What's the correct workflow to add or change files in order to be able to create a diff?


----------



## SirDice (Apr 20, 2021)

It seems to be missing a commit step after you added your files.


----------



## zirias@ (Apr 20, 2021)

`git add` only stages changes for commit. For rebasing local commits on whatever is fetched, you need to commit them first with `git commit`.

But then, the simplest version is to just do nothing, `git diff` will then show the diffs from your working copy compared to the latest HEAD. If you want to undo the `git add` (IOW remove the files from the staging area), you can use `git restore --staged`.


----------



## neal (Apr 20, 2021)

What would be the point of committing the changes, as they will never be pushed anywhere. The real changes will be via the generated diff.

Even if I don't `git add` anything, the presence of changed files stops the `git pull --rebase` from happening.


----------



## SirDice (Apr 20, 2021)

How I would do it, is to create a new branch. Do the development in there, add and commit the changes. Then rebase with the main branch before creating a git patch file.


----------



## neal (Apr 21, 2021)

It seems that the command in the ports manual to create the diff needs to be changed to:
`git diff --cached . > ../`make -VPKGNAME`.diff`
This produces a diff of the changes staged for the next commit.

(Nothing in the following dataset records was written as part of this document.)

theorem State.deliverSummaries_keeps (hP : Keeps A P) (hA : Sub 0xa000000008103e9 A) {s : State} (hs : P s) : P (State.deliverSummaries s) := by
  unfold State.deliverSummaries
  repeat' first
    | with_reducible assumption
    | with_reducible refine State.deliverSummary_keeps hP (hA.mono (by decide)) ?_
    | with_reducible refine keeps_foldl _ (fun _ _ _ => ?_) ?_
    | (rw [State.mk_summaries]; apply hP.summaries (hA.mono (by decide)))

theorem State.closeSub_keeps (hP : Keeps A P) (hA : Sub 0x800000000004000 A) {s : State} {k : Nat} {boundary : Bool} (hs : P s) : P (State.closeSub s k boundary) := by
  unfold State.closeSub
  repeat' first
    | with_reducible assumption
    | lift_lets -underBinder
    | (intro x; revert x; refine keeps_let P ?_ (fun _ _ => ?_))
    | (intro x; clear_value x)
    | with_reducible refine State.setAcc_keeps hP (hA.mono (by decide)) ?_
    | split
    | (rw [State.mk_summaries]; apply hP.summaries (hA.mono (by decide)))
    | with_reducible refine keeps_pair (by assumption) ?_
    | with_reducible refine keeps_pair₂ (by assumption) ?_

theorem State.disarm_keeps (hP : Keeps A P) (hA : Sub 0x20000000000 A) {s : State} {k : Nat} (hs : P s) : P (State.disarm s k) := by
  unfold State.disarm
  repeat' first
    | with_reducible assumption
    | with_reducible refine State.eachInst_keeps hP (hA.mono (by decide)) ?_ (fun _ _ _ _ => ?_)
    | with_reducible refine State.setInst_keeps hP (hA.mono (by decide)) ?_
    | with_reducible refine keeps_ite ?_ ?_
    | split
    | with_reducible refine keeps_pair (by assumption) ?_
    | with_reducible refine keeps_pair₂ (by assumption) ?_

theorem State.endGateEarly_keeps (hP : Keeps A P) (hA : Sub 0xa000200008041ed A) {s : State} {k extra : Nat} (hs : P s) : P (State.endGateEarly s k extra) := by
  unfold State.endGateEarly
  repeat' first
    | with_reducible assumption
    | lift_lets -underBinder
    | (intro x; revert x; refine keeps_let P ?_ (fun _ _ => ?_))
    | (intro x; clear_value x)
    | with_reducible refine State.closeSub_keeps hP (hA.mono (by decide)) ?_
    | with_reducible refine State.disarm_keeps hP (hA.mono (by decide)) ?_
    | with_reducible refine State.endChain_keeps hP (hA.mono (by decide)) ?_
    | with_reducible refine State.closeGate_keeps hP (hA.mono (by decide)) ?_
    | split
    | with_reducible refine keeps_pair (by assumption) ?_
    | with_reducible refine keeps_pair₂ (by assumption) ?_

theorem State.stuckMeasure_keeps (hP : Keeps A P) (hA : Sub 0xa000200008041ed A) {s : State} {k : Nat} (hs : P s) : P (State.stuckMeasure s k) := by
  unfold State.stuckMeasure
  repeat' first
    | with_reducible assumption
    | lift_lets -underBinder
    | (intro x; revert x; refine keeps_let P ?_ (fun _ _ => ?_))
    | (intro x; first | (have _h : Nat := x; clear _h; subst x) | clear_value x)
    | with_reducible refine State.endGateEarly_keeps hP (hA.mono (by decide)) ?_
    | with_reducible refine State.intervalEnd_keeps hP (hA.mono (by decide)) ?_
    | with_reducible refine State.settleWaiting_keeps hP (hA.mono (by decide)) ?_
    | with_reducible refine State.stuckRun_keeps hP (hA.mono (by decide)) ?_
    | with_reducible refine State.setAcc_keeps hP (hA.mono (by decide)) ?_
    | with_reducible refine keeps_ite ?_ ?_
    | split
    | with_reducible refine keeps_pair (by assumption) ?_
    | with_reducible refine keeps_pair₂ (by assumption) ?_

theorem State.stuckGrid_keeps (hP : Keeps A P) (hA : Sub 0x200008041c5 A) {s : State} {k : Nat} (hs : P s) : P (State.stuckGrid s k) := by
  unfold State.stuckGrid
  repeat' first
    | with_reducible assumption
    | with_reducible refine State.settleWaiting_keeps hP (hA.mono (by decide)) ?_
    | with_reducible refine State.setAcc_keeps hP (hA.mono (by decide)) ?_
    | with_reducible refine State.stuckResult_keeps hP (hA.mono (by decide)) ?_
    | with_reducible refine keeps_ite ?_ ?_
    | split
    | with_reducible refine keeps_pair (by assumption) ?_
    | with_reducible refine keeps_pair₂ (by assumption) ?_
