theorem State.cellBxfer_keeps (hP : Keeps A P) (hA : Sub 0x200001004db07e9 A) {s : State} {c : Nat} (hs : P s) : P (State.cellBxfer s c) := by
  unfold State.cellBxfer
  repeat' first
    | with_reducible assumption
    | lift_lets -underBinder
    | (intro x; revert x; refine keeps_let P ?_ (fun _ _ => ?_))
    | (intro x; first | (have _h : Nat := x; clear _h; subst x) | clear_value x)
    | with_reducible refine State.cellRun_keeps hP (hA.mono (by decide)) ?_ (fun _ _ _ _ => ?_)
    | with_reducible refine State.raise_unit hP (hA.mono (by decide)) (by first | omega | (simp only [tbPage, jrnlPage, svcPage, swarmPage, eslPage, dmaPage, synPage, domPage, linkPage, dmacPage, chPage, regPage, blkPage, bankPage]; omega)) ?_
    | with_reducible refine State.addSat_unit hP (hA.mono (by decide)) (by first | omega | (simp only [tbPage, jrnlPage, svcPage, swarmPage, eslPage, dmaPage, synPage, domPage, linkPage, dmacPage, chPage, regPage, blkPage, bankPage]; omega)) ?_
    | with_reducible refine hP.engine (hA.mono (by decide)) _ _ _ ?_
    | with_reducible refine hP.wr (hA.mono (by decide)) _ _ _ (by first | omega | (simp only [tbPage, jrnlPage, svcPage, swarmPage, eslPage, dmaPage, synPage, domPage, linkPage, dmacPage, chPage, regPage, blkPage, bankPage]; omega)) ?_
    | fail_if_no_progress beta_reduce
    | with_reducible refine keeps_ite ?_ ?_
    | split
    | with_reducible refine keeps_pair (by assumption) ?_
    | with_reducible refine keeps_pair₂ (by assumption) ?_

theorem State.cellBtst_keeps (hP : Keeps A P) (hA : Sub 0x2000010049b07e9 A) {s : State} {c : Nat} (hs : P s) : P (State.cellBtst s c) := by
  unfold State.cellBtst
  repeat' first
    | with_reducible assumption
    | lift_lets -underBinder
    | (intro x; revert x; refine keeps_let P ?_ (fun _ _ => ?_))
    | (intro x; clear_value x)
    | with_reducible refine State.cellRun_keeps hP (hA.mono (by decide)) ?_ (fun _ _ _ _ => ?_)
    | with_reducible refine State.land_keeps hP (hA.mono (by decide)) ?_
    | fail_if_no_progress beta_reduce
    | split
    | with_reducible refine keeps_pair (by assumption) ?_
    | with_reducible refine keeps_pair₂ (by assumption) ?_

theorem State.putScratch_keeps (hP : Keeps A P) (hA : Sub 0x200000 A) {s : State} {g w : Nat} {r : Option Rec} (hs : P s) : P (State.putScratch s g w r) := by
  unfold State.putScratch
  repeat' first
    | with_reducible assumption
    | lift_lets -underBinder
    | (intro x; revert x; refine keeps_let P ?_ (fun _ _ => ?_))
    | (intro x; clear_value x)
    | with_reducible refine hP.sword (hA.mono (by decide)) _ _ _ _ ?_
    | with_reducible refine keeps_foldl _ (fun _ _ _ => ?_) ?_
    | fail_if_no_progress beta_reduce
    | split
    | with_reducible refine keeps_pair (by assumption) ?_
    | with_reducible refine keeps_pair₂ (by assumption) ?_

theorem State.engineReads_keeps (hP : Keeps A P) (hA : Sub 0x200000000b203ed A) {s : State} {g w n : Nat} (hs : P s) : P (State.engineReads s g w n) := by
  unfold State.engineReads
  repeat' first
    | with_reducible assumption
    | with_reducible refine State.forEach_keeps hP (hA.mono (by decide)) ?_ (fun _ _ _ => ?_)
    | with_reducible refine State.scratchParity_keeps hP (hA.mono (by decide)) ?_
    | with_reducible refine hP.drawn (hA.mono (by decide)) _ ?_

theorem State.engineHalf_keeps (hP : Keeps A P) (hA : Sub 0x3000 A) {s : State} {b line half : Nat} {r : Option Rec} (hs : P s) : P (State.engineHalf s b line half r) := by
  unfold State.engineHalf
  repeat' first
    | with_reducible assumption
    | with_reducible refine State.writeHalf_keeps hP (hA.mono (by decide)) ?_
    | with_reducible refine State.writePoison_keeps hP (hA.mono (by decide)) ?_
    | split
    | with_reducible refine keeps_pair (by assumption) ?_
    | with_reducible refine keeps_pair₂ (by assumption) ?_

theorem State.bxferLine_keeps (hP : Keeps A P) (hA : Sub 0x200002000f233ef A) {s : State} {g : Nat} (hs : P s) : P (State.bxferLine s g) := by
  unfold State.bxferLine
  repeat' first
    | with_reducible assumption
    | lift_lets -underBinder
    | (intro x; revert x; refine keeps_let P ?_ (fun _ _ => ?_))
    | (intro x; first | (have _h : Nat := x; clear _h; subst x) | clear_value x)
    | with_reducible refine State.violate_keeps hP (hA.mono (by decide)) ?_
    | with_reducible refine State.setFld_unit hP (hA.mono (by decide)) (by first | omega | (simp only [tbPage, jrnlPage, svcPage, swarmPage, eslPage, dmaPage, synPage, domPage, linkPage, dmacPage, chPage, regPage, blkPage, bankPage]; omega)) ?_
    | with_reducible refine State.landStores_keeps hP (hA.mono (by decide)) ?_
    | with_reducible refine State.engineReads_keeps hP (hA.mono (by decide)) ?_
    | with_reducible refine State.engineHalf_keeps hP (hA.mono (by decide)) ?_
    | with_reducible refine State.injectHalf_keeps hP (hA.mono (by decide)) ?_
    | with_reducible refine State.readHalf_keeps hP (hA.mono (by decide)) ?_
    | with_reducible refine State.putScratch_keeps hP (hA.mono (by decide)) ?_
    | with_reducible refine State.raise_unit hP (hA.mono (by decide)) (by first | omega | (simp only [tbPage, jrnlPage, svcPage, swarmPage, eslPage, dmaPage, synPage, domPage, linkPage, dmacPage, chPage, regPage, blkPage, bankPage]; omega)) ?_
    | with_reducible refine hP.engine (hA.mono (by decide)) _ _ _ ?_
    | with_reducible refine State.post_unit hP (hA.mono (by decide)) (by first | omega | (simp only [tbPage, jrnlPage, svcPage, swarmPage, eslPage, dmaPage, synPage, domPage, linkPage, dmacPage, chPage, regPage, blkPage, bankPage]; omega)) ?_
    | with_reducible refine keeps_ite ?_ ?_
    | split
    | with_reducible refine keeps_pair (by assumption) ?_
    | with_reducible refine keeps_pair₂ (by assumption) ?_

theorem State.dbgWrite_keeps (hP : Keeps A P) (hA : Sub 0x20000 A) {s : State} {c index space v : Nat} {poison : Bool} (hs : P s) : P (State.dbgWrite s c index space v poison) := by
  unfold State.dbgWrite
  repeat' first
    | with_reducible assumption
    | lift_lets -underBinder
    | (intro x; revert x; refine keeps_let P ?_ (fun _ _ => ?_))
    | (intro x; first | (have _h : Nat := x; clear _h; subst x) | clear_value x)
    | with_reducible refine hP.cell (hA.mono (by decide)) _ _ _ ?_
    | with_reducible refine keeps_foldl _ (fun _ _ _ => ?_) ?_
    | fail_if_no_progress beta_reduce
    | split
    | with_reducible refine keeps_pair (by assumption) ?_
    | with_reducible refine keeps_pair₂ (by assumption) ?_

theorem State.dbgEnd_keeps (hP : Keeps A P) (hA : Sub 0x200000000000029 A) {s : State} {n : Nat} {ok : Bool} (hs : P s) : P (State.dbgEnd s n ok) := by
  unfold State.dbgEnd
  repeat' first
    | with_reducible assumption
    | lift_lets -underBinder
    | (intro x; revert x; refine keeps_let P ?_ (fun _ _ => ?_))
    | (intro x; first | (have _h : Nat := x; clear _h; subst x) | clear_value x)
    | with_reducible refine State.setFld_unit hP (hA.mono (by decide)) (by first | omega | (simp only [tbPage, jrnlPage, svcPage, swarmPage, eslPage, dmaPage, synPage, domPage, linkPage, dmacPage, chPage, regPage, blkPage, bankPage]; omega)) ?_
    | with_reducible refine State.post_unit hP (hA.mono (by decide)) (by first | omega | (simp only [tbPage, jrnlPage, svcPage, swarmPage, eslPage, dmaPage, synPage, domPage, linkPage, dmacPage, chPage, regPage, blkPage, bankPage]; omega)) ?_
    | with_reducible refine keeps_ite ?_ ?_
    | split

theorem State.dbgAccess_keeps (hP : Keeps A P) (hA : Sub 0x200000000020029 A) {s : State} {n : Nat} (hs : P s) : P (State.dbgAccess s n) := by
  unfold State.dbgAccess
  repeat' first
    | with_reducible assumption
    | lift_lets -underBinder
    | (intro x; revert x; refine keeps_let P ?_ (fun _ _ => ?_))
    | (intro x; first | (have _h : Nat := x; clear _h; subst x) | clear_value x)
    | with_reducible refine State.dbgEnd_keeps hP (hA.mono (by decide)) ?_
    | with_reducible refine State.dbgWrite_keeps hP (hA.mono (by decide)) ?_
    | with_reducible refine hP.wr (hA.mono (by decide)) _ _ _ (by first | omega | (simp only [tbPage, jrnlPage, svcPage, swarmPage, eslPage, dmaPage, synPage, domPage, linkPage, dmacPage, chPage, regPage, blkPage, bankPage]; omega)) ?_
    | with_reducible refine keeps_ite ?_ ?_
    | split

theorem State.dbgGo_keeps (hP : Keeps A P) (hA : Sub 0x200000000020029 A) {s : State} {n : Nat} (hs : P s) : P (State.dbgGo s n) := by
  unfold State.dbgGo
  repeat' first
    | with_reducible assumption
    | lift_lets -underBinder
    | (intro x; revert x; refine keeps_let P ?_ (fun _ _ => ?_))
    | (intro x; first | (have _h : Nat := x; clear _h; subst x) | clear_value x)
    | with_reducible refine State.setFld_unit hP (hA.mono (by decide)) (by first | omega | (simp only [tbPage, jrnlPage, svcPage, swarmPage, eslPage, dmaPage, synPage, domPage, linkPage, dmacPage, chPage, regPage, blkPage, bankPage]; omega)) ?_
    | with_reducible refine State.dbgEnd_keeps hP (hA.mono (by decide)) ?_
    | with_reducible refine State.raiseWrite_unit hP (hA.mono (by decide)) (by first | omega | (simp only [tbPage, jrnlPage, svcPage, swarmPage, eslPage, dmaPage, synPage, domPage, linkPage, dmacPage, chPage, regPage, blkPage, bankPage]; omega)) ?_
    | with_reducible refine State.dbgAccess_keeps hP (hA.mono (by decide)) ?_
    | with_reducible refine keeps_ite ?_ ?_
    | split

theorem State.imemLo_keeps (hP : Keeps A P) (hA : Sub 0x20000 A) {s : State} {c : Nat} {v : Dword} (hs : P s) : P (State.imemLo s c v) := by
  unfold State.imemLo
  repeat' first
    | with_reducible assumption
    | with_reducible refine hP.cell (hA.mono (by decide)) _ _ _ ?_

theorem State.commit_keeps (hP : Keeps A P) (hA : Sub 0x40000 A) {s : State} {c a : Nat} {w : BitVec 36} (hs : P s) : P (State.commit s c a w) := by
  unfold State.commit
  repeat' first
    | with_reducible assumption
    | with_reducible refine hP.iword (hA.mono (by decide)) _ _ _ _ ?_

theorem State.patch_keeps (hP : Keeps A P) (hA : Sub 0x2000000008403e9 A) {s : State} {c a : Nat} {w : BitVec 36} (hs : P s) : P (State.patch s c a w) := by
  unfold State.patch
  repeat' first
    | with_reducible assumption
    | lift_lets -underBinder
    | (intro x; revert x; refine keeps_let P ?_ (fun _ _ => ?_))
    | (intro x; clear_value x)
    | with_reducible refine State.setFld_unit hP (hA.mono (by decide)) (by first | omega | (simp only [tbPage, jrnlPage, svcPage, swarmPage, eslPage, dmaPage, synPage, domPage, linkPage, dmacPage, chPage, regPage, blkPage, bankPage]; omega)) ?_
    | with_reducible refine State.commit_keeps hP (hA.mono (by decide)) ?_
    | with_reducible refine State.entry_keeps hP (hA.mono (by decide)) ?_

I think I'm going to have to read the whole git manual as it's way more complex than any of the other version control systems that I've used (CMS, CVS, SVN and Mercurial).


----------



## bobmc (Apr 21, 2021)

I also find it challenging.

It's not too complicated when you are managing your own work. If Git or Mercurial already existed when FreeBSD was created, then the Ports would probably have a simpler workflow.


----------